Landlords guide to serving notices – Part 1 – method of service

There are several elements that affect the validity of a notice – the form, the content, the method of service and the deemed date and time of service.


In this article I consider contractual and statutory provisions for method of service. If you don’t have time to read the full article skip to the Summary section.


Contractual Provisions


The method of service used to serve any notice should exactly accord with the relevant clause(s) in the Tenancy Agreement. The clauses within the Tenancy Agreement that cover how any notices should be served should be easy enough for someone with no legal knowledge to understand, otherwise they could be deemed unfair and therefore unenforceable.


The syntax of any contractual provision covering method of service will be similar to the following:


A notice given to a party under or in connection with this lease:


[shall] or [may] be:

(i) delivered personally; or

(ii) sent by commercial courier; or

(iii) sent by first-class post or recorded or special delivery; or

(iv) sent by e-Mail [provided that a confirmatory copy is delivered personally , sent by commercial courier or sent by first-class post or recorded or special delivery on the same day]


Mandatory or permissive provisions


It is a good idea to specify the acceptable methods of notice and also to be clear as to whether these methods are mandatory or permissive.
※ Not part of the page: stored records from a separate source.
/-- A received pause frame that names classes with the clocks at which their pauses end (R46, R47): times of zero, which
end at this clock, cancel at once; the others take effect at once, or, where a frame of one of these classes is in
transmission, all at its end. -/
def takePause (p : Nat) (l : List (Nat × Nat)) (s : State) : State :=
  let x := portOf s p
  let s := setPort p { x with pend := x.pend.filter (fun q => !l.any (fun e => e.1 == q.cls)) } s
  let s := (l.filter (fun e => e.2 == s.now)).foldl (fun s e => pauseClass p e.1 0 s) s
  let go := l.filter (fun e => e.2 != s.now)
  if x.tx.any (fun t => go.any (fun e => e.1 == t.cls)) then
    setPort p { portOf s p with pend := (portOf s p).pend ++ go.map (fun e => ⟨e.1, e.2⟩) } s
  else go.foldl (fun s e => pauseClass p e.1 e.2 s) s

/-- The end of a frame: pauses that waited for it take effect (R47). -/
def applyPend (p : Nat) (s : State) : State :=
  let x := portOf s p
  x.pend.foldl (fun s q => pauseClass p q.cls q.till s) (setPort p { x with pend := [] } s)

/-- Pause state is cleared (R35, R55, R58). -/
def endPause (p : Nat) (s : State) : State :=
  showPause p (setPort p { portOf s p with paused := [], pend := [], stall := [] } s)

/-- Pause state and watchdog hold-off are cleared (R35, R58). -/
def clearPause (p : Nat) (s : State) : State :=
  endPause p (setPort p { portOf s p with holdoff := [] } s)

/-! ### What a port sends of a frame (R44, R61, R178) -/

/-- The bytes of a unit that are in buffer: the frame where it is closed. -/
def QUnit.bytes (u : QUnit) : List Byte :=
  let d := (u.cells.map (fun e => e.2.pay)).flatten
  if u.closed && !u.aborted then d.take u.flen else d

/-- The header fields of a unit's frame: those of its first cell. -/
def QUnit.head (u : QUnit) : Cell := match u.cells with
  | (_, c) :: _ => c
  | [] => {}

/-- Set the ECN field of an IP header to CE (R178): the frame, whether it changed, and whether the field is Not-ECT. -/
def markHdr (d : List Byte) (h : Hdr) : List Byte × Bool × Bool :=
  let o := h.off + 1
  let b := (d.getD o 0#8).toNat
  let e := if h.typ = 4 then b % 4 else b / 16 % 4
  if e = 0 then (d, false, true)
  else if e = 3 then (d, false, false)
  else
    let v := if h.typ = 4 then b / 4 * 4 + 3 else b / 64 * 64 + 48 + b % 16
    let new := patch d o [BitVec.ofNat 8 v]
    let new := if h.typ = 4 then fixCsum new (h.off + 10) (changed d new h.off (h.off + 2) 1) false else new
    (new, true, false)

/-- The ECN marking of a frame (R178): what it becomes, whether it counts as marked, and as Not-ECT. -/
def markFrame (inner : Bool) (d : List Byte) (hs : List Hdr) : List Byte × Bool × Bool :=
  let ips := hs.filter (fun h => h.typ == 4 || h.typ == 5)
  match ips with
  | [] => (d, false, false)
  | h :: rest =>
    let (d, m, n) := markHdr d h
    match rest.getLast? with
    | some i =>
      if inner then
        let (d, m', n') := markHdr d i
        (d, m || m', n || n')
      else (d, m, n)
    | none => (d, m, n)

/-- The bytes of a frame without its FCS. -/
def body (d : List Byte) : List Byte := d.take (d.length - 4)

/-- Pad to 64 bytes with the FCS, and append it (R44). -/
def sealFrame (d : List Byte) : List Byte := let d := d ++ List.replicate (60 - d.length) 0#8; d ++ fcsBytes d

/-- The headers of a frame that its walk recorded and no pop removed. -/
def EditFrame.walked (f : EditFrame) : List Hdr := (f.parts.filter (fun e => e.at_.isSome)).map (fun e => e.hdr)

/-- The egress edits of a decision on frame data (FCS excluded). -/
def EgrDec.edited (e : EgrDec) (d : List Byte) : EditFrame :=
  let f := EditFrame.ofWalk d e.hdrs
  match e.plan with
  | some p => p.run e.hash f
  | none => f

/-- The ECN marking of an edited frame (R178): its data, whether it counts as marked, and as Not-ECT. -/
def EgrDec.mark (e : EgrDec) (f : EditFrame) : List Byte × Bool × Bool :=
  if e.marked then markFrame e.inner f.data f.walked else (f.data, false, false)

/-- Frame data as transmitted, after edits and marking. -/
def EgrDec.data (e : EgrDec) (d : List Byte) : List Byte := (e.mark (e.edited d)).1

/-- The bytes of a frame in transmission without its FCS: what was fixed at its start, or the edited bytes of the cells that
have come. -/
def sentData (t : TxSt) (u : QUnit) : List Byte :=
  match t.data with
  | some d => body d
  | none => t.dec.data (if u.closed && !u.aborted then body u.bytes else u.bytes)

/-- Bytes that a port sends from the clock `start` to now (R21): its rate in Gb/s times 5 / 64 bytes a core clock. -/
def bytesSince (s : State) (p start : Nat) : Nat := (s.now - start) * portRate s p * 5 / 64

/-! ### Queues of a port -/

/-- Flush every frame queued for a port, counted in FLAP_FLUSH_CNT (R35, R59). -/
def flushPort (p : Nat) (s : State) : State :=
  (List.range 8).foldl (fun s c =>
    let k := leafQ p c
    let q := queueOf s k
    let s := setQueue k { q with units := [] } s
    q.units.foldl (fun s u => dropFrame (p / 16) u (s.count .FLAP_FLUSH_CNT p)) s) s

/-- A frame in transmission is abandoned (R24, R35, R58): it is cut off after the bytes sent so far, with no correct FCS, and
counted; its tiles are returned, and a copy of it is discarded (R339). A cut-through frame is charged what was sent. -/
def abandonTx (p : Nat) (s : State) : State :=
  let x := portOf s p
  match x.tx with
  | none => s
  | some t =>
    let k := leafQ p t.cls
    let q := queueOf s k
    let u := q.units.find? (fun u => u.started)
    let sent := (u.map (sentData t)).getD []
    let sent := sent.take (min (bytesSince s p t.start) (sent.length - 1))
    let s := if t.data.isNone then chargeFrame p t.cls sent.length (t.round != 1) s else s
    let s := (setPort p { portOf s p with tx := none } s).count .LEAF_TX_LINKDOWN_ABORT_CNT p
    let s := sendOut p t.start sent false s
    let s := match t.copy with
      | some c => (s.count .MIR_ABORT_CNT c.session).led tEnd11 c.session
      | none => s
    match u with
    | some u =>
      dropFrame (p / 16) u (setQueue k { q with units := updUnit (fun u => u.started) (fun _ => none) q.units } s)
    | none => s

/-- The link state of a port is lost: alignment must be found again. -/
def loseLink (p : Nat) (s : State) : State :=
  let s := s.setFld .LEAF_PORT_STATUS_LINK_UP 0 p
  setPort p { portOf s p with ready := none, uncorr := [] } s

/-- A port that is link up goes down, or its EN is cleared (R58). -/
def linkDown (p : Nat) (s : State) : State :=
  let s := s.count .LEAF_LINK_DOWN_CNT p
  let s := clearPause p (abandonTx p (loseLink p s))
  if holdClocks s p = 0 then flushPort p s
  else
    let s := s.setFld .LEAF_PORT_STATUS_FROZEN 1 p
    setPort p { portOf s p with holdTill := some (s.now + holdClocks s p) } s

/-- A port that goes down with its lanes still aligned starts a new 100 µs (R39) (DEDUCED, log 23). -/
def relock (p : Nat) (s : State) : State :=
  setPort p { portOf s p with ready := (lanesReady s p).map (fun _ => s.now) } s

/-- Every lane of a port loses its alignment. -/
def dropLanes (p : Nat) (s : State) : State :=
  { s with leaf := { s.leaf with lanes := SMap.keep s.leaf.lanes (fun n => lanePort s n != p) } }

/-! ### Commands of the link -/

/-- GROUP_RESTART_DONE (R35): every lane of the group is in its new mode. -/
def execGroupRestartDone (g : Fin 16) (s : State) : Result := .next (s.setFld .LEAF_GROUP_STATUS_RESTARTING 0 g.val)

/-- The optical engine of a leaf group has light: its group is not shed, no quiet is asserted, and the die runs (R393,
R399). -/
def engineLit (s : State) (g : Nat) : Bool := !s.pwr.shed.contains g && !s.pwr.quiet && !s.pwr.stopped

/-- A lane of a port that may train: the part has the port (R3), its number is active, enabled and awake, and its engine has
light. -/
def trains (s : State) (p : Nat) : Bool :=
  !noPort s p && engineLit s (p / 16) && s.flag .LEAF_PORT_STATUS_ACTIVE p && s.flag .LEAF_PORT_CFG_EN p && !s.flag .LEAF_PORT_STATUS_DOZING p
    && (portOf s p).wakeAt.isNone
If the methods are mandatory they will be strictly applied and if they are not followed the notice will be invalid: if personal service is required and the notice is sent by post it will be invalid even if it is fact received.


If the methods are permissive, service by another method will not invalidate the notice, provided it is in fact received.


The use of the word “shall” makes these methods mandatory whereas “may” will make them permissive. Other wording can also be used which will achieve a similar effect so the provision should be read and followed carefully to ensure that the notice is not invalidated by sending it using the incorrect method.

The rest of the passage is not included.